Besonders die Dollarisierung. Seit 2001 hat El Salvador keine eigene Währung mehr. Es gibt nur noch eine Währung: den US-Dollar. Das führt zu verschiedenen Finanzund Wirtschaftsproblemen. Eigentlich hat die Dollarisierung nur den Importeuren und dem Finanzsektor genutzt. Dagegen hat das Land seine Souveränität über geld- und finanzpolitische Entscheidungen verloren: Ob Zinsen oder Wechselkurse – alles wird nun vom Finanzminister der USA bestimmt.

Gibt es weitere hinderliche Hinterlassenschaften der Rechten?

Das Haushaltsdefizit. Wir hatten 300 Millionen Dollar vermutet, real waren es aber 600 Millionen. Das heißt, wir hatten kaum Handlungsspielräume.

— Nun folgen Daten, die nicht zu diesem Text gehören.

-- ==== Sys2Proof/Machine/Sync.lean ====
section
/-! DEFINITION. The sync slot and the sync unit (R144 to R169): waits, signals, belays and channels, and what reaches a tile
over the die network. -/

namespace Sys2Proof.Machine

open Sys2Proof

/-! ### Holding at a wait (R54, R150, R159) -/

/-- Whether a bundle stands at the head of issue, with nothing but its own wait to hold it. -/
def Tile.atHead (t : Tile) : Bool :=
  decide (t.st = .run) && !t.bubble && decide (t.bankHold = 0) && !t.bHold && !t.headBad && !t.used.contains .sy

/-- A row cycle in which the bundle holds. -/
def Tile.holdCycle (t : Tile) : Tile :=
  { t with syHold := true, holdWait := t.holdWait + 1, syCount := if t.wdogLimit = 0 then t.syCount else t.syCount + 1 }

/-- The bundle issues: the SY count restarts. -/
def Tile.release (t : Tile) : Tile := { t.take .sy with syHold := false, syCount := 0 }

/-- A row cycle of the bundle at the head of issue begins: the one in which it held before has ended. -/
def State.nextHold (s : State) (n : Nat) : State := if (s.tile n).syHold then s.modTile n Tile.endRow else s

/-- A row cycle of a bundle at the head of issue: it issues where the condition holds, else it holds. -/
def State.syWait (s : State) (n : Nat) (cond : Tile → Bool) (go : State → State) (hold : Tile → Tile) : State :=
  if (s.tile n).atHead then
    let s1 := s.nextHold n
    if cond (s1.tile n) then go (s1.modTile n Tile.release) else s1.modTile n fun t => (hold t).holdCycle
  else s

def execSyNop (n : Nat) (s : State) : Res := .next (s.issue n .sy fun t => t)

/-! ### Local semaphores -/

def execWait (n : Nat) (f : SyA) (s : State) : Res :=
  .next (s.syWait n (fun t => decide (f.n.toNat ≤ (t.sem f.sem.toNat).value))
    (fun s => s.modTile n fun t => t.semSub f.sem.toNat f.n.toNat) id)

def execWaitK (n : Nat) (f : SyA) (s : State) : Res :=
  .next (s.syWait n (fun t => decide (f.n.toNat ≤ (t.sem f.sem.toNat).value)) id id)

def execSig (n : Nat) (f : SyA) (s : State) : Res := .next (s.issue n .sy fun t => t.semAdd f.sem.toNat f.n.toNat)

def execSdec (n : Nat) (f : SyA) (s : State) : Res := .next (s.issue n .sy fun t => t.semSub f.sem.toNat f.n.toNat)

/-- `rsig`; a poisoned reference sends nothing (R153, R507). -/
def execRsig (n : Nat) (f : SyB) (s : State) : Res :=
  .next (s.issueS n .sy fun t s => if t.gp f.ga then s.ctrlPoison n else s.signalFrom n 1 (t.gv f.ga) f.n.toNat)

/-! ### Belay ports (R156, R157, R218) -/

/-- The port after an arrival. -/
def BPort.arrived (b : BPort) : BPort := { b with tag := b.next, next := b.next + 1 }

/-- Whether the port's most recent arrival has been released. -/
def BPort.released (b : BPort) : Bool := decide ((b.rel - b.tag - 1).toNat ≤ 1)

/-- One arrival of a port at its belay. -/
def State.arrivePort (s : State) (n bp : Nat) : State :=
  let b := (s.tile n).bp.get bp {}
  let s1 := s.modTile n fun t => { t with bp := t.bp.set bp b.arrived }
  if b.valid then s1.arriveFrom n b.chip b.index b.next.toNat else s1

/-- A completed wait on a belay arms the crossings anchored to it: this issue cycle counts as their cycle 0 (R218). -/
def Tile.armCrossings (t : Tile) (bp : Nat) : Tile :=
  let b := t.bp.get bp {}
  { t with crossings := t.crossings.map fun e =>
      if b.valid ∧ e.anchor = b.index then { e with armed := some t.cyc } else e }

def execArrive (n : Nat) (f : SyC) (s : State) : Res :=
  .next (s.issueS n .sy fun _ s => s.arrivePort n f.bp.toNat)

def execBwait (n : Nat) (f : SyC) (s : State) : Res :=
  .next (s.syWait n (fun t => (t.bp.get f.bp.toNat {}).released)
    (fun s => s.modTile n fun t => t.armCrossings f.bp.toNat) id)

/-- `belay` arrives in its first row cycle and then waits. -/
def execBelay (n : Nat) (f : SyC) (s : State) : Res :=
  .next (if (s.tile n).atHead then
    let s1 := if (s.tile n).belaySent then s else
      (s.arrivePort n f.bp.toNat).modTile n fun t => { t with belaySent := true }
    s1.syWait n (fun t => (t.bp.get f.bp.toNat {}).released)
      (fun s => s.modTile n fun t => { t.armCrossings f.bp.toNat with belaySent := false }) id
  else s)

/-! ### Channels: the slot (R163, R166) -/

def execSend (n : Nat) (f : SyD) (s : State) : Res :=
  .next (s.enqueue n .sy
    (fun t => { kind := .send, sv := f.sv = 1, sem := f.sem.toNat, a := t.gv f.ga, oc := f.oc.toNat,
                len := f.len.toNat + 1 })
    (fun t => t.gp f.ga))

/-- The selected channels that hold a staged message, in the order of a search from channel `first`. -/
def Tile.readyChans (t : Tile) (mask : BitVec 16) (first : Nat) : List Nat :=
  ((List.range 16).map fun k => (first + k) % 16).filter fun c =>
    mask.getLsbD c && (t.ch.get c {}).staged.isSome

/-- Each selected channel counts a row cycle of the hold. -/
def Tile.stallChans (t : Tile) (mask : BitVec 16) : Tile :=
  let chans := (List.range 16).filter fun c => mask.getLsbD c
  { t with ch := chans.foldl (fun m c => m.upd c {} fun x => { x with recvStall := x.recvStall + 1 }) t.ch }

/-- The word that a receive gives gD. -/
def recvWord (m : Staged) (c : Nat) : W64 :=
  BitVec.ofNat 64 (m.seq * 2 ^ 48 + c * 2 ^ 36 + (m.len - 1) * 2 ^ 32 + m.pos)

/-- The message of a channel taken into registers; its entries go back to the sender as tolls. -/
def State.receive (s : State) (n c : Nat) (f : SyE) : State :=
  let x := (s.tile n).ch.get c {}
  match x.staged with
  | none => s
  | some m =>
    let s1 := s.modTile n fun t =>
      let t1 := t.fly 1 (.v f.vd.toNat (m.data ++ List.replicate (128 - m.data.length) ⟨0, false⟩))
      let t2 := t1.fly 1 (.g f.gd.toNat (recvWord m c) false)
      { t2 with
        ch := t.ch.set c { x with staged := none, received := x.received + 1,
                                  rdPos := if x.size = 0 then 0 else (m.pos + m.len) % x.size } }
    s1.grant n c m.len

def execRecv (n : Nat) (f : SyE) (s : State) : Res :=
  .next (s.syWait n (fun t => !(t.readyChans f.mask 0).isEmpty)
    (fun s => match (s.tile n).readyChans f.mask 0 with
      | c :: _ => s.receive n c f
      | [] => s)
    (fun t => t.stallChans f.mask))

/-- The channel at which `recv.r` starts its search (R166). -/
def Tile.rotation (t : Tile) : Nat :=
  match t.lastRecv with
  | some c => (c + 1) % 16
  | none => 0

def execRecvR (n : Nat) (f : SyE) (s : State) : Res :=
  .next (s.syWait n (fun t => !(t.readyChans f.mask 0).isEmpty)
    (fun s => match (s.tile n).readyChans f.mask (s.tile n).rotation with
      | c :: _ => (s.receive n c f).modTile n fun t => { t with lastRecv := some c }
      | [] => s)
    (fun t => t.stallChans f.mask))

/-! ### Inbound writes, signals and arrivals (R136, R137, R153, R154) -/

/-- Data of a remote writer or channel sender, counted in INBOUND_BYTES. -/
def Tile.landInbound (t : Tile) (a : Nat) (data : List (Byte × Bool)) : Tile :=
  { t.takeData a data with inboundBytes := t.inboundBytes + BitVec.ofNat 64 data.length }

def execInboundWrite (w : InWrite) (s : State) : Res :=
  .next (if s.mayLand (.write w) then
    (s.land (.write w)).modTile w.tile fun t => t.landInbound w.addr (gransBytes w.data)
  else s)

def execRemoteSignal (r : InSignal) (s : State) : Res :=
  .next (if s.mayLand (.signal r) then (s.land (.signal r)).applySignal r.ref r.inc else s)

def execBelayArrival (ref : W64) (tag : Nat) (s : State) : Res :=
  .next ((s.land (.arrive ref tag)).belayArrive ref tag)

/-! ### Channels: delivery and staging (R162, R164, R165) -/

/-- A message with the effect of R163 at the receiver. -/
def State.deliver (s : State) (m : InMsg) : State :=
  match s.physicalOf m.ltile with
  | none => s.sigDiscard
  | some n =>
    let x := (s.tile n).ch.get m.ch {}
    if x.valid then
      let len := m.data.length / 16
      let clean (l : List Byte) : List (Byte × Bool) := l.map fun b => (b, false)
      let padRec := clean (leBytes 8 (2 ^ 31 + (x.size - m.w - 1) % 4 * 2 ^ 32))
      let msgRec := clean (leBytes 8 (m.seq * 2 ^ 48 + (len - 1) * 2 ^ 32))
      let d := (m.seq + 65536 - x.expSeq.toNat) % 65536
      let item : RingItem := if d < 32768 then .message m.pos len m.seq else .duplicate m.pos len
      let x1 : Chan := { x with items := x.items ++ (if m.pad then [.pad m.w] else []) ++ [item] }
      let x2 : Chan :=
        if d = 0 then { x1 with expSeq := x.expSeq + 1, delivered := x.delivered + 1 }
        else if d < 32768 then
          { x1 with expSeq := BitVec.ofNat 16 (m.seq + 1), delivered := x.delivered + 1, seqGap := true }
        else { x1 with duplicates := x.duplicates + 1 }
      let s1 := s.modTile n fun t =>
        let t1 := if m.pad then t.landInbound (x.base + 64 * x.size + 8 * m.w) padRec else t
        let t2 := t1.landInbound (x.base + 64 * m.pos) (gransBytes m.data)
        let t3 := t2.landInbound (x.base + 64 * x.size + 8 * m.pos) msgRec
        { t3 with ch := t3.ch.set m.ch x2 }
      if 0 < d ∧ d < 32768 then s1.mark (.seqGap n m.ch) else s1
    else s.sigDiscard

def execMessageDelivery (m : InMsg) (s : State) : Res :=
  .next (if s.mayLand (.msg m) then (s.land (.msg m)).deliver m else s)

/-- The item at the read position of a channel whose staging buffer is free. -/
def Tile.ringHead (t : Tile) (c : Nat) : Option RingItem :=
  if (t.ch.get c {}).staged.isSome then none else (t.ch.get c {}).items.head?

def execStageMessage (n : Nat) (c : Nat) (s : State) : Res :=
  .next (match (s.tile n).ringHead c with
    | some (.message p len q) =>
      let x := (s.tile n).ch.get c {}
      let a := x.base + 64 * p
      let data := (s.tile n).spad.readGrans a (64 * len)
      (s.modTile n fun t =>
        { t with ch := t.ch.set c { x with staged := some ⟨p, q, len, data⟩, items := x.items.tail } }).detect n
          ((s.tile n).spad.detects a (64 * len))
    | _ => s)

def execPadSkip (n : Nat) (c : Nat) (s : State) : Res :=
  .next (match (s.tile n).ringHead c with
    | some (.pad p) =>
      let x := (s.tile n).ch.get c {}
      (s.modTile n fun t => { t with ch := t.ch.set c { x with rdPos := 0, items := x.items.tail } }).grant n c
        (x.size - p)
    | _ => s)

def execDuplicateSkip (n : Nat) (c : Nat) (s : State) : Res :=
  .next (match (s.tile n).ringHead c with
    | some (.duplicate p len) =>
      let x := (s.tile n).ch.get c {}
      (s.modTile n fun t =>
        { t with ch := t.ch.set c { x with rdPos := if x.size = 0 then 0 else (p + len) % x.size,
                                           items := x.items.tail } }).grant n c len
    | _ => s)

/-! ### The wait watchdog (R159, R160) and FAULT -/

/-- A tile enters FAULT: it issues nothing further, its engines stop, and base camp is notified. -/
def State.tileFaults (s : State) (n : Nat) (f : Tile → Tile) : State :=
  let s1 := s.modTile n fun t =>
    { (f t).endRow with
      st := .fault, syHold := false, bHold := false,
      stq := t.stq.map fun c => { c with waiting := 0, fresh := false } }
  { s1 with faultsOut := s1.faultsOut ++ [n] }

/-- The limit that LIMIT_LOG2 sets, none where it turns the counts off. -/
def wdogTicks (l : Nat) : Option Nat :=
  if l = 0 then none else some (2 ^ (if l < 16 then 16 else if 40 < l then 40 else l))

/-- Whether a count has reached the limit. -/
def Tile.wdogDue (t : Tile) (toll : Bool) : Bool :=
  match wdogTicks t.wdogLimit.toNat with
  | none => false
  | some m =>
    if toll then decide (m ≤ t.tollCount) && (match t.stq with
      | c :: _ => decide (0 < c.waiting)
      | [] => false)
    else decide (m ≤ t.syCount) && t.syHold

def execWaitWatchdog (n : Nat) (toll : Bool) (s : State) : Res :=
  .next (if (s.tile n).wdogDue toll ∧ (s.tile n).st ≠ .fault then
    s.tileFaults n fun t =>
      { t with
        lastPc := t.pc, syncWdogToll := t.syncWdogToll || toll, syncWdogSy := t.syncWdogSy || !toll }
  else s)

end Sys2Proof.Machine
end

Was wird im Wahlkampf 2014 wichtig?

Die Dollarisierung werden wir wohl nicht zum Wahlkampfthema machen, da das schwer zu vermitteln ist. Dafür werden wir mehr unsere umfangreicheren außenpolitischen Beziehungen zu Venezuela, China und Russland herausstellen. Früher gab es ja nur die USA. Im Mittelpunkt aber werden die sozialen und wirtschaftlichen Errungenschaften stehen. Ganz wichtig wird wieder sein, einen Haus-zu-Haus-Wahlkampf zu führen. Wir haben eben nicht die Massenmedien hinter uns. Deshalb werden wir die Leute wieder zu Hause, bei ihren Familien besuchen und unsere Erfolge erläutern und unsere Ziele verdeutlichen. Auch mit einer etwa 20-minütigen DVD, die unserem Präsidentschaftskandidaten Leonel Gonzalez ein »neues Gesicht« gibt. Viele Salvadorianer kennen ihn noch als Guerillakommandanten oder als Bildungsminister der derzeitigen Regierung. Ich bin zuversichtlich: So werden wir die Wahlen gewinnen.